▶
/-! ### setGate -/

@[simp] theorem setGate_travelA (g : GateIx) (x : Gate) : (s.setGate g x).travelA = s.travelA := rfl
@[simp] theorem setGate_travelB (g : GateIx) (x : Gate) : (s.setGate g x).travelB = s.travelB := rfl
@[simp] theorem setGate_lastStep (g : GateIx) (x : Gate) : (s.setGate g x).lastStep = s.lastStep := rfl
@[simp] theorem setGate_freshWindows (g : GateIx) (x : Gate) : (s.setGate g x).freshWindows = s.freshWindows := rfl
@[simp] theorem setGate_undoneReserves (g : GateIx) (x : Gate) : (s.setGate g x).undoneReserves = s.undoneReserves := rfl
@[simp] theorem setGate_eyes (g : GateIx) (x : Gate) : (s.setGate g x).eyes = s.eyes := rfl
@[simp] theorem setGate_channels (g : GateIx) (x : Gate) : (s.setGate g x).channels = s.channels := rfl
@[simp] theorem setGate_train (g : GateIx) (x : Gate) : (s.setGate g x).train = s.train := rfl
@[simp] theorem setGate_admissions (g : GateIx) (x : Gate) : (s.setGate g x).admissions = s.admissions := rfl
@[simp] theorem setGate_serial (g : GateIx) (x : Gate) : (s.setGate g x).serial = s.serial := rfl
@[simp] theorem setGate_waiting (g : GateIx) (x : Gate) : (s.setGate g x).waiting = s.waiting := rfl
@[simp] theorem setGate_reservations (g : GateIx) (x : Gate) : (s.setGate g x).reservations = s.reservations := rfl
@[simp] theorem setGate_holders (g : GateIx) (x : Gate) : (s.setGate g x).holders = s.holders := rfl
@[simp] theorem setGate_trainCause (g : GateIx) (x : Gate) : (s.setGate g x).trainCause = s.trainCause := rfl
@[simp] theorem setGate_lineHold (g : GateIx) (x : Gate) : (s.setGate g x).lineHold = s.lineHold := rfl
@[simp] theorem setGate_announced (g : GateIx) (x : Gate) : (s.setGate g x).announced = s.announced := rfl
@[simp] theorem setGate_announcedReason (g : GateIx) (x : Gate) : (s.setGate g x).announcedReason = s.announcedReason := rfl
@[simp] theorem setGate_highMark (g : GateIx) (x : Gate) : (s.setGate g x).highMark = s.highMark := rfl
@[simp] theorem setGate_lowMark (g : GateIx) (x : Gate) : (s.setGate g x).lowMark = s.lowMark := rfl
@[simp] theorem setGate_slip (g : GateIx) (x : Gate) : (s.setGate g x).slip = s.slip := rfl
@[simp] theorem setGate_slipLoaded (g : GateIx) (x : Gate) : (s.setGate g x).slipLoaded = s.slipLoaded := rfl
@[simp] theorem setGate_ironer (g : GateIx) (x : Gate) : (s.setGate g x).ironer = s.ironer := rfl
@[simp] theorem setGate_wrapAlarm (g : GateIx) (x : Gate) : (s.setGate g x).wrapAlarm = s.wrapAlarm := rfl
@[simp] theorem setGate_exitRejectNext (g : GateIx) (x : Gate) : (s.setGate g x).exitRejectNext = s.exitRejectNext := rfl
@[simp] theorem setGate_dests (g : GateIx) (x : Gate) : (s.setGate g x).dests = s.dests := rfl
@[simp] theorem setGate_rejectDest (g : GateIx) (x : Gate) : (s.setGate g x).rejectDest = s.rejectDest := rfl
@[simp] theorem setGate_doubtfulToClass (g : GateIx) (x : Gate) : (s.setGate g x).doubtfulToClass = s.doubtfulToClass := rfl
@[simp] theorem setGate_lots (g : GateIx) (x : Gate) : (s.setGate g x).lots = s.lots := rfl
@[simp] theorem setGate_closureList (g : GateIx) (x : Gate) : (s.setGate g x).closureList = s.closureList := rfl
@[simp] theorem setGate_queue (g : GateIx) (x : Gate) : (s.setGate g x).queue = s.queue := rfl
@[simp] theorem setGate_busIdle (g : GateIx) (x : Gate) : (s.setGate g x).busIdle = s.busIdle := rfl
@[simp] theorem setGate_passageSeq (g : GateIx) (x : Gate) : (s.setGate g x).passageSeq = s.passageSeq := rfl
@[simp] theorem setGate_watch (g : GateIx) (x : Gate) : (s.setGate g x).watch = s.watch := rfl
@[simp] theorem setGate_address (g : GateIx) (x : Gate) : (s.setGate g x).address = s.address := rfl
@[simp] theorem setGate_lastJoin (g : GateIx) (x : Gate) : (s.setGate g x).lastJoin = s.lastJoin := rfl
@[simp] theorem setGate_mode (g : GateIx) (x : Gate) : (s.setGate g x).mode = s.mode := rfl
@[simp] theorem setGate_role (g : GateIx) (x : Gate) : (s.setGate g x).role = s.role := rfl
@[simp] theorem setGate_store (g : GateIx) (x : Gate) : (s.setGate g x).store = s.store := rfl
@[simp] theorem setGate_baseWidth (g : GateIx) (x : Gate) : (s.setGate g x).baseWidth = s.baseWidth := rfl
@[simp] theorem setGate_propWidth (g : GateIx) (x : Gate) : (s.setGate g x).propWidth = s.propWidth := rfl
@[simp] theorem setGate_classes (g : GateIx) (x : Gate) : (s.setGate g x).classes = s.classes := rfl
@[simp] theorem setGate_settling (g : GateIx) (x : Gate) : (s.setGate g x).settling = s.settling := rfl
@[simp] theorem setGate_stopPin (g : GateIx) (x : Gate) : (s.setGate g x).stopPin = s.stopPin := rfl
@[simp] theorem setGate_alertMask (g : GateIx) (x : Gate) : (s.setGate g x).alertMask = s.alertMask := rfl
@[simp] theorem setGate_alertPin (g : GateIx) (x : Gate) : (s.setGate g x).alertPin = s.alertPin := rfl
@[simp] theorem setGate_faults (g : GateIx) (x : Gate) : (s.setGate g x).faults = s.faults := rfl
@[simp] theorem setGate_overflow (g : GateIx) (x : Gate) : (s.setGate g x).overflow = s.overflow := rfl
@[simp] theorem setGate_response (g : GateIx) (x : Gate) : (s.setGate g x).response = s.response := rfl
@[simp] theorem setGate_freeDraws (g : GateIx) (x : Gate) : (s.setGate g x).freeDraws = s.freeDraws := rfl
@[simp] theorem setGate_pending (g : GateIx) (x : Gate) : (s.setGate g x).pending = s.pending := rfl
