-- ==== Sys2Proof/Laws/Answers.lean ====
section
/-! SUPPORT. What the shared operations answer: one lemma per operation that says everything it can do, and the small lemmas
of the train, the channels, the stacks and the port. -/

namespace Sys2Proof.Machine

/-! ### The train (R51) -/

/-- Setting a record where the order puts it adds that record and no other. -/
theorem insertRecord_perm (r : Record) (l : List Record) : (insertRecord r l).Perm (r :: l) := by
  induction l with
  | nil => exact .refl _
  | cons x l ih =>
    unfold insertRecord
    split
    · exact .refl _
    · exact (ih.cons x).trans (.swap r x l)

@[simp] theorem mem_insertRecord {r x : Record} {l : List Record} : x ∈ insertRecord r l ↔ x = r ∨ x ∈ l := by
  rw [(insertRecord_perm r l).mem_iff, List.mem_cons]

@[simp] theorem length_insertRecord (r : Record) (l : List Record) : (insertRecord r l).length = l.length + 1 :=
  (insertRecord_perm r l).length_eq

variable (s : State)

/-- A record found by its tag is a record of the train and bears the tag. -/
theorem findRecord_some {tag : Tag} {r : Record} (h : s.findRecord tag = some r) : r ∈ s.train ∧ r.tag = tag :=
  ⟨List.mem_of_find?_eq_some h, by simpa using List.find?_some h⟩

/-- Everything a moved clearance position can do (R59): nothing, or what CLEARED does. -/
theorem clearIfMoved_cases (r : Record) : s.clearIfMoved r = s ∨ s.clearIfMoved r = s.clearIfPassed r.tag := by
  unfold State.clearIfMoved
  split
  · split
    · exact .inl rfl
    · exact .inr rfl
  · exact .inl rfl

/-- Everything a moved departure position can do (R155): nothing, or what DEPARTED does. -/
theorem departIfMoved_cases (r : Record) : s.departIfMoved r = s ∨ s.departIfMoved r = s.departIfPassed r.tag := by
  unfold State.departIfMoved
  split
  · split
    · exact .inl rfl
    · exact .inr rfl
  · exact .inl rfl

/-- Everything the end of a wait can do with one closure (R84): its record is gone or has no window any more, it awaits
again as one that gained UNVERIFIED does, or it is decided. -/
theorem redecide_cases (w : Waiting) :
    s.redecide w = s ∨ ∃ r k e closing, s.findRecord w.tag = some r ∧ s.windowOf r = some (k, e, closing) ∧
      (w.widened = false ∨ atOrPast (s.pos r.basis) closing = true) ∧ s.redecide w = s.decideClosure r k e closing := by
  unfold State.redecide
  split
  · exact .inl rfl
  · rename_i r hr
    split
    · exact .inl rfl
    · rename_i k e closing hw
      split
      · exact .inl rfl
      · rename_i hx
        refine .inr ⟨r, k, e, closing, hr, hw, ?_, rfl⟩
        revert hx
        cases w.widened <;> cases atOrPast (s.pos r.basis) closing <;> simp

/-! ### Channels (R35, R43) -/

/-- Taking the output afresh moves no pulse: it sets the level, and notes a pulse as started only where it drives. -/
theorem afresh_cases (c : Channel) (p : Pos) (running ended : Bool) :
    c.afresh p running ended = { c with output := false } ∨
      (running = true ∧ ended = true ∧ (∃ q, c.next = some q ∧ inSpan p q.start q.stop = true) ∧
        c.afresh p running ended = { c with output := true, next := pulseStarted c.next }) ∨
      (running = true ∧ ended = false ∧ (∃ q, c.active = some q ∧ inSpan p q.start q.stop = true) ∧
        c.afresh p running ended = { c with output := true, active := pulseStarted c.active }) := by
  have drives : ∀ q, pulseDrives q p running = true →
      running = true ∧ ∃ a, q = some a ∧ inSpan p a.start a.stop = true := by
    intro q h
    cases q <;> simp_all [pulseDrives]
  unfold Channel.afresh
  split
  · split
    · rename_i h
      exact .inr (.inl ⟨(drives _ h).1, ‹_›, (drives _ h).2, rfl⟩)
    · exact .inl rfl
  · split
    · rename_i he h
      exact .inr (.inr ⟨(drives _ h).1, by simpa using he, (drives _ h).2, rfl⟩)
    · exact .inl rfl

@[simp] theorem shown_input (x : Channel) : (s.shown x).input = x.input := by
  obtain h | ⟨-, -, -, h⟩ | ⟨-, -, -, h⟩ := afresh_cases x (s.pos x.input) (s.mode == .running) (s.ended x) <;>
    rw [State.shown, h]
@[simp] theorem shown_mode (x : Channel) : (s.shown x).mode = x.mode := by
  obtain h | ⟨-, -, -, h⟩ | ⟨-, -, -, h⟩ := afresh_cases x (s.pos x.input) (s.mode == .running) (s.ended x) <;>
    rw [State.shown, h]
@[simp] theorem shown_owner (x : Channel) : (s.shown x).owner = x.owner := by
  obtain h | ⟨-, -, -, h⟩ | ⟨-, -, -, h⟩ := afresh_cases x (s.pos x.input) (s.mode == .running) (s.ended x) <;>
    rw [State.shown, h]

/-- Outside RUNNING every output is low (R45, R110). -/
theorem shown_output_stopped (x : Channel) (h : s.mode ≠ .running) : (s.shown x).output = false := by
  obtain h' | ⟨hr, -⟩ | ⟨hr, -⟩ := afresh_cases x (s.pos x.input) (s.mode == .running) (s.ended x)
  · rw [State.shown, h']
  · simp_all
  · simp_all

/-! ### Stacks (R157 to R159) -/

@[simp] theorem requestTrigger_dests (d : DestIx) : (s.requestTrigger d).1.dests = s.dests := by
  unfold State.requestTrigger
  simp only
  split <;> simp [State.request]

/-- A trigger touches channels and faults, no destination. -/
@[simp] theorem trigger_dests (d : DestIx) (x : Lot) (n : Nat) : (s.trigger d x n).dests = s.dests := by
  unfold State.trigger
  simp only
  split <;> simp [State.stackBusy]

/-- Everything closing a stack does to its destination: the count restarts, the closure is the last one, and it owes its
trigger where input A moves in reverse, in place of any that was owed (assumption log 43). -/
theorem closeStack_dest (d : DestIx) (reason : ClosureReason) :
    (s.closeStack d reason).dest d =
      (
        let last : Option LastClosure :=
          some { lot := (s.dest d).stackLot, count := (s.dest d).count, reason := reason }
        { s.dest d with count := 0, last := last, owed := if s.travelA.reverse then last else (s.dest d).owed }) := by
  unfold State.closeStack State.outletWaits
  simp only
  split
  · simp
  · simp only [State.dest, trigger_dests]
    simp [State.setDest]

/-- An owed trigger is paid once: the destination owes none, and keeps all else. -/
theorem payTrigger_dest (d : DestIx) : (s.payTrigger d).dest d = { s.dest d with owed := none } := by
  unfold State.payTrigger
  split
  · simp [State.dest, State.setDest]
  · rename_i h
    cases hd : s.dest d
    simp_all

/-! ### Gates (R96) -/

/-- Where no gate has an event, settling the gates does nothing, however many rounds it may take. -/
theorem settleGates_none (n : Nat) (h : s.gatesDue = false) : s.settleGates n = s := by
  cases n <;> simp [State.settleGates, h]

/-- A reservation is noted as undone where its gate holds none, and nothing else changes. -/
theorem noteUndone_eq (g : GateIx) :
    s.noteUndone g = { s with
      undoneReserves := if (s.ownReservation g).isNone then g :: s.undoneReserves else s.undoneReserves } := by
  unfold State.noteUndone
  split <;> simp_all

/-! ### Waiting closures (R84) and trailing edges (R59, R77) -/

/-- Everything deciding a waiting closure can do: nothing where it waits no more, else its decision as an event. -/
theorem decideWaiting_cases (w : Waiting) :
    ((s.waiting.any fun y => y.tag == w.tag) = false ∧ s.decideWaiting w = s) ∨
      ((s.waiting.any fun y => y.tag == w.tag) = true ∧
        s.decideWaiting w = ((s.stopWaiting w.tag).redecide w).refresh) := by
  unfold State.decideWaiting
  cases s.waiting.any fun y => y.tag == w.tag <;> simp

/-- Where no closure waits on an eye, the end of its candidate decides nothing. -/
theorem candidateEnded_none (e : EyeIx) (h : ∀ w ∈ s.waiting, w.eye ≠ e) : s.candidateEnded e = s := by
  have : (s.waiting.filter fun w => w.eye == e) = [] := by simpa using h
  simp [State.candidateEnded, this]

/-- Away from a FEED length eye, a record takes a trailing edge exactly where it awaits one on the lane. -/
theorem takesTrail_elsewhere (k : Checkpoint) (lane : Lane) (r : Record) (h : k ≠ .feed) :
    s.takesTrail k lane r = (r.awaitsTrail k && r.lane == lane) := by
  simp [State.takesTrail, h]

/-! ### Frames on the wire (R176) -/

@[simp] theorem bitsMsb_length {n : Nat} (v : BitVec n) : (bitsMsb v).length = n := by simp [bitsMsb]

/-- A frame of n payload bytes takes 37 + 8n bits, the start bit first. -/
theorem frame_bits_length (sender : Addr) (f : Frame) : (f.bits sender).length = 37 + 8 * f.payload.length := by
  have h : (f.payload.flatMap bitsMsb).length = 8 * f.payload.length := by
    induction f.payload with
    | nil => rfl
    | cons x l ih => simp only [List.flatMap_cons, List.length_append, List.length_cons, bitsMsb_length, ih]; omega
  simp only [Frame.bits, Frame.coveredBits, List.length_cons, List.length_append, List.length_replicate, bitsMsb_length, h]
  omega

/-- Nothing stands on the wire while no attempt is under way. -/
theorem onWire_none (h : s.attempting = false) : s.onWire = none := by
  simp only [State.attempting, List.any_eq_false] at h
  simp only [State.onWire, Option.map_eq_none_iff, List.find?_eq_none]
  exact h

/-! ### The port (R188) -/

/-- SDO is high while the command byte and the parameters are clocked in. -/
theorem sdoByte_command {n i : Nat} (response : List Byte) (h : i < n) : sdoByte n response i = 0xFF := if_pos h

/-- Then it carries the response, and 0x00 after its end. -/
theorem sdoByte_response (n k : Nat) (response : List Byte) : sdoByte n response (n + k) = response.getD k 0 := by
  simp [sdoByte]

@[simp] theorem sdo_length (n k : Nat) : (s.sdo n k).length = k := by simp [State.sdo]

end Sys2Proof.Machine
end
◀
### Work task
Gather every line from the entries above where the word "induction" appears, and copy them.

### Exercise output
  induction l with
    induction f.payload with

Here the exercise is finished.